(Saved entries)
***

-- ==== Sys2Proof/Machine/Ctl.lean ====
section
/-! DEFINITION. Control transfer of the S-stream (R78 to R81), and the traffic that starts and feeds the L-stream (R83 to
R86). -/

namespace Sys2Proof.Machine

/-- The condition of a branch on a value (R48). -/
def Cond.holds (c : Cond) (x : Word) : Bool :=
  match c with
  | .eqz => x == 0
  | .nez => x != 0
  | .ltz => x.slt 0
  | .gez => !x.slt 0
  | .gtz => (0 : Word).slt x
  | .lez => x.sle 0
  | .always => true

/-- S-PC plus four times a signed word offset (R46). -/
def State.target {w : Nat} (s : State) (off : BitVec w) : Word := s.cur.s.pc + 4 * off.signExtend 64

/-- The link register (R10). -/
def linkReg : SReg := 95

def execB (cond : Cond) (a : SReg) (off : BitVec 16) (s : State) : Out :=
  .next (s.sIssue .user [a] true fun s => if Cond.holds cond (s.sget a) then s.setPc (s.target off) else s.nextPc 4)

def execJ (off : BitVec 26) (s : State) : Out := .next (s.sIssue .user [] true fun s => s.setPc (s.target off))

def execCall (off : BitVec 26) (s : State) : Out :=
  .next (s.sIssue .user [linkReg] true fun s => (s.sput linkReg (s.cur.s.pc + 4)).setPc (s.target off))

/-- A register jump: a target whose low two bits are not zero faults ALIGN with no effect (R80; log 16). -/
def State.jumpTo (s : State) (t : Word) (link : Bool) : State :=
  if t &&& 3 != 0 then s.raiseMem (mf 0x07 0 t) 0
  else (if link then s.sput linkReg (s.cur.s.pc + 4) else s).setPc t

def execJr (a : SReg) (s : State) : Out := .next (s.sIssue .user [a] true fun s => s.jumpTo (s.sget a) false)

def execRet (s : State) : Out := .next (s.sIssue .user [linkReg] true fun s => s.jumpTo (s.sget linkReg) false)

/-- CALLR reads sa before it writes the link (R80). -/
def execCallr (a : SReg) (s : State) : Out :=
  .next (s.sIssue .user [a, linkReg] true fun s => s.jumpTo (s.sget a) true)

/-- LOOP: decrement, and branch while the result is not zero (R81). -/
def execLoop (a : SReg) (off : BitVec 16) (s : State) : Out :=
  .next (s.sIssue .user [a] true fun s =>
    let t := s.sget a - 1
    let s := s.sput a t
    if t != 0 then s.setPc (s.target off) else s.nextPc 4)

/-! ## Starting and feeding the L-stream -/

/-- The DQ holds 16 entries, of whichever mode (R12, R315). -/
def Group.dqFull (g : Group) : Bool := 16 ≤ g.dq.length

/-- Append an entry to the DQ; a full DQ stalls (R12, R83, R84). -/
def State.dqAppend (s : State) (block : Bool) (v : Word) : State :=
  if s.cur.dqFull then s
  else (s.mapCur fun g => { g with dq := g.dq ++ [⟨block, g.mode, v, g.seq, g.sAfter⟩] }).nextPc 4

/-- LRUN appends a block entry that names an L-code word offset (R83). In handler mode it needs HLBASE (R314). -/
def execLrun (off : BitVec 19) (s : State) : Out :=
  .next (s.sIssue .user [] false fun s =>
    if s.cur.mode && (s.ctxOf s.cur).hlbase == 0 then s.raise 0x01 else s.dqAppend true (off.setWidth 64))

/-- DQPUT appends the value of sa (R84). -/
def execDqput (a : SReg) (s : State) : Out :=
  .next (s.sIssue .user [a] false fun s => s.dqAppend false (s.sget a))

/-- RQGET waits for a value and pops it (R85); values carry no mode (R315). -/
def execRqget (d : SReg) (s : State) : Out :=
  .next (s.sIssue .user [d] false fun s =>
    match s.cur.rq with
    | [] => s
    | v :: vs => ((s.mapCur fun g => { g with rq := vs }).sput d v).nextPc 4)

/-- RQGET.TRY pops a value when one is present, and reports OK or EMPTY in sa (R85). -/
def execRqgetTry (d a : SReg) (s : State) : Out :=
  .next (s.sIssue .user [d, a] false fun s =>
    match s.cur.rq with
    | [] => (s.sput a 1).nextPc 4
    | v :: vs => (((s.mapCur fun g => { g with rq := vs }).sput d v).sput a 0).nextPc 4)

/-- SJOIN waits until the L-stream is idle and the DQ holds no block entry, and joins (R14, R86). -/
def execSjoin (s : State) : Out :=
  .next (s.sIssue .user [] false fun s => if s.cur.lIdle then s.joinS.nextPc 4 else s)

end Sys2Proof.Machine
end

***

- WORK ORDER:
In full and without change, transcribe the entries.

- EXPECTED ANSWER:
-- ==== Sys2Proof/Machine/Ctl.lean ====
section
/-! DEFINITION. Control transfer of the S-stream (R78 to R81), and the traffic that starts and feeds the L-stream (R83 to
R86). -/

namespace Sys2Proof.Machine

/-- The condition of a branch on a value (R48). -/
def Cond.holds (c : Cond) (x : Word) : Bool :=
  match c with
  | .eqz => x == 0
  | .nez => x != 0
  | .ltz => x.slt 0
  | .gez => !x.slt 0
  | .gtz => (0 : Word).slt x
  | .lez => x.sle 0
  | .always => true

/-- S-PC plus four times a signed word offset (R46). -/
def State.target {w : Nat} (s : State) (off : BitVec w) : Word := s.cur.s.pc + 4 * off.signExtend 64

/-- The link register (R10). -/
def linkReg : SReg := 95

def execB (cond : Cond) (a : SReg) (off : BitVec 16) (s : State) : Out :=
  .next (s.sIssue .user [a] true fun s => if Cond.holds cond (s.sget a) then s.setPc (s.target off) else s.nextPc 4)

def execJ (off : BitVec 26) (s : State) : Out := .next (s.sIssue .user [] true fun s => s.setPc (s.target off))

def execCall (off : BitVec 26) (s : State) : Out :=
  .next (s.sIssue .user [linkReg] true fun s => (s.sput linkReg (s.cur.s.pc + 4)).setPc (s.target off))

/-- A register jump: a target whose low two bits are not zero faults ALIGN with no effect (R80; log 16). -/
def State.jumpTo (s : State) (t : Word) (link : Bool) : State :=
  if t &&& 3 != 0 then s.raiseMem (mf 0x07 0 t) 0
  else (if link then s.sput linkReg (s.cur.s.pc + 4) else s).setPc t

def execJr (a : SReg) (s : State) : Out := .next (s.sIssue .user [a] true fun s => s.jumpTo (s.sget a) false)

def execRet (s : State) : Out := .next (s.sIssue .user [linkReg] true fun s => s.jumpTo (s.sget linkReg) false)

/-- CALLR reads sa before it writes the link (R80). -/
def execCallr (a : SReg) (s : State) : Out :=
  .next (s.sIssue .user [a, linkReg] true fun s => s.jumpTo (s.sget a) true)

/-- LOOP: decrement, and branch while the result is not zero (R81). -/
def execLoop (a : SReg) (off : BitVec 16) (s : State) : Out :=
  .next (s.sIssue .user [a] true fun s =>
    let t := s.sget a - 1
    let s := s.sput a t
    if t != 0 then s.setPc (s.target off) else s.nextPc 4)

/-! ## Starting and feeding the L-stream -/

/-- The DQ holds 16 entries, of whichever mode (R12, R315). -/
def Group.dqFull (g : Group) : Bool := 16 ≤ g.dq.length

/-- Append an entry to the DQ; a full DQ stalls (R12, R83, R84). -/
def State.dqAppend (s : State) (block : Bool) (v : Word) : State :=
  if s.cur.dqFull then s
  else (s.mapCur fun g => { g with dq := g.dq ++ [⟨block, g.mode, v, g.seq, g.sAfter⟩] }).nextPc 4

/-- LRUN appends a block entry that names an L-code word offset (R83). In handler mode it needs HLBASE (R314). -/
def execLrun (off : BitVec 19) (s : State) : Out :=
  .next (s.sIssue .user [] false fun s =>
    if s.cur.mode && (s.ctxOf s.cur).hlbase == 0 then s.raise 0x01 else s.dqAppend true (off.setWidth 64))

/-- DQPUT appends the value of sa (R84). -/
def execDqput (a : SReg) (s : State) : Out :=
  .next (s.sIssue .user [a] false fun s => s.dqAppend false (s.sget a))

/-- RQGET waits for a value and pops it (R85); values carry no mode (R315). -/
def execRqget (d : SReg) (s : State) : Out :=
  .next (s.sIssue .user [d] false fun s =>
    match s.cur.rq with
    | [] => s
    | v :: vs => ((s.mapCur fun g => { g with rq := vs }).sput d v).nextPc 4)

/-- RQGET.TRY pops a value when one is present, and reports OK or EMPTY in sa (R85). -/
def execRqgetTry (d a : SReg) (s : State) : Out :=
  .next (s.sIssue .user [d, a] false fun s =>
    match s.cur.rq with
    | [] => (s.sput a 1).nextPc 4
    | v :: vs => (((s.mapCur fun g => { g with rq := vs }).sput d v).sput a 0).nextPc 4)

/-- SJOIN waits until the L-stream is idle and the DQ holds no block entry, and joins (R14, R86). -/
def execSjoin (s : State) : Out :=
  .next (s.sIssue .user [] false fun s => if s.cur.lIdle then s.joinS.nextPc 4 else s)

end Sys2Proof.Machine
end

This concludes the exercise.